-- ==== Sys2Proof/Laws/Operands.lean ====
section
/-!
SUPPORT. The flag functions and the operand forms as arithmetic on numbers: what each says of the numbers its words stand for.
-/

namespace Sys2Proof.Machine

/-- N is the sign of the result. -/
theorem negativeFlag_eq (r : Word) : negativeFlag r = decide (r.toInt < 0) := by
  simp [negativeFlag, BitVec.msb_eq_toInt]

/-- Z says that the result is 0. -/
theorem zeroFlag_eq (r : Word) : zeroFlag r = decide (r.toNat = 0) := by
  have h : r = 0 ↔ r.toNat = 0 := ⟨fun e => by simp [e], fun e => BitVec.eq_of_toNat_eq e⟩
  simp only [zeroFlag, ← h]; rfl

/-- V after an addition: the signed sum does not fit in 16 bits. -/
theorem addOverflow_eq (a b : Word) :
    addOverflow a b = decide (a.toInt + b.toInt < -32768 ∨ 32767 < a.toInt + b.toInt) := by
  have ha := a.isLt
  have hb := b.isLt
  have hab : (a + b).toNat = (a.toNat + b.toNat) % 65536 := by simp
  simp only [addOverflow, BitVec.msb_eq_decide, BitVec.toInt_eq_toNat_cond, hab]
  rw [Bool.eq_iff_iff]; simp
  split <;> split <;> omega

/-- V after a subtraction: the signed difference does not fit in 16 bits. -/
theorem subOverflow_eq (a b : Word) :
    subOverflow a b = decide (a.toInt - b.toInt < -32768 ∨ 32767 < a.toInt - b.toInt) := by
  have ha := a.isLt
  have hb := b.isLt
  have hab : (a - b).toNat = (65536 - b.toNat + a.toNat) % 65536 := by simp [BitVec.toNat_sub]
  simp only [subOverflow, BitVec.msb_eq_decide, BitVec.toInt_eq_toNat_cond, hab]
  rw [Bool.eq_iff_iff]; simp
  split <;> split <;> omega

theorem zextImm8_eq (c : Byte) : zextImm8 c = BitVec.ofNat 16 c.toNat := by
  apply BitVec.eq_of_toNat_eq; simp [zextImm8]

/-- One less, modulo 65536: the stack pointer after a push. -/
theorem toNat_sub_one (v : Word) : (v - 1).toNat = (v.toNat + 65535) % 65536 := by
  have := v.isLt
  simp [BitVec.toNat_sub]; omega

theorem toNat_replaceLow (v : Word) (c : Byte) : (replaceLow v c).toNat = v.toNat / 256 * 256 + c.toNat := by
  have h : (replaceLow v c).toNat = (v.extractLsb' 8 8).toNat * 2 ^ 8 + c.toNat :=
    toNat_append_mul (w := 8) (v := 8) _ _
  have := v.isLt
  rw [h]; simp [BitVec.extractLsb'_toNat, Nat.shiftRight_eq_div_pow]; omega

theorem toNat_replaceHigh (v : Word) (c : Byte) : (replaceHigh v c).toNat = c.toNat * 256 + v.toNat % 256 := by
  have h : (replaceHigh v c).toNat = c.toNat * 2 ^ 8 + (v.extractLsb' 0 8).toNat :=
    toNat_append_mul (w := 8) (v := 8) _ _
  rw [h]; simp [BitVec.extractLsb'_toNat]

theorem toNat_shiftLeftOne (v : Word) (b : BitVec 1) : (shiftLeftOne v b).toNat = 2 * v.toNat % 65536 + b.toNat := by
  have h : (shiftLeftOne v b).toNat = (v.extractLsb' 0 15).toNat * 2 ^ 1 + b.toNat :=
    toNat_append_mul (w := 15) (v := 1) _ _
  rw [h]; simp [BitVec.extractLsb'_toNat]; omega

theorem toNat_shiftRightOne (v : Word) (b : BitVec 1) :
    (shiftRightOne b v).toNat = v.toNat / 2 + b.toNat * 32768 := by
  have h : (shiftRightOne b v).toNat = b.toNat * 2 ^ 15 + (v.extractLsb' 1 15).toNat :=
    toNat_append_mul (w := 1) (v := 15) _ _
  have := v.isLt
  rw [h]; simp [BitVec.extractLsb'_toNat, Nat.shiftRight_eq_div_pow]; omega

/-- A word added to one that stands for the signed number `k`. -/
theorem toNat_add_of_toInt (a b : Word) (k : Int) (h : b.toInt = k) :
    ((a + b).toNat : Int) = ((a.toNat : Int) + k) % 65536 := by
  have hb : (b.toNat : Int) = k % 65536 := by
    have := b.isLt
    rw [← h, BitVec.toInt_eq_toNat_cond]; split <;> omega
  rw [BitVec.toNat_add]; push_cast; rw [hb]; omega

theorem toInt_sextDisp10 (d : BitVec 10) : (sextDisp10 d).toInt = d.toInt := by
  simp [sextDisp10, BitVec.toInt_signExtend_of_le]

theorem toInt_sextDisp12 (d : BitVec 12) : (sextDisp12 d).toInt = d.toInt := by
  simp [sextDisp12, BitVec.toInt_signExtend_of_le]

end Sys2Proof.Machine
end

⁂

Aim of the exercise:
Which lines above contain the word "only"? Copy all of them.

Reply to the task:
  simp only [zeroFlag, ← h]; rfl
  simp only [addOverflow, BitVec.msb_eq_decide, BitVec.toInt_eq_toNat_cond, hab]
  simp only [subOverflow, BitVec.msb_eq_decide, BitVec.toInt_eq_toNat_cond, hab]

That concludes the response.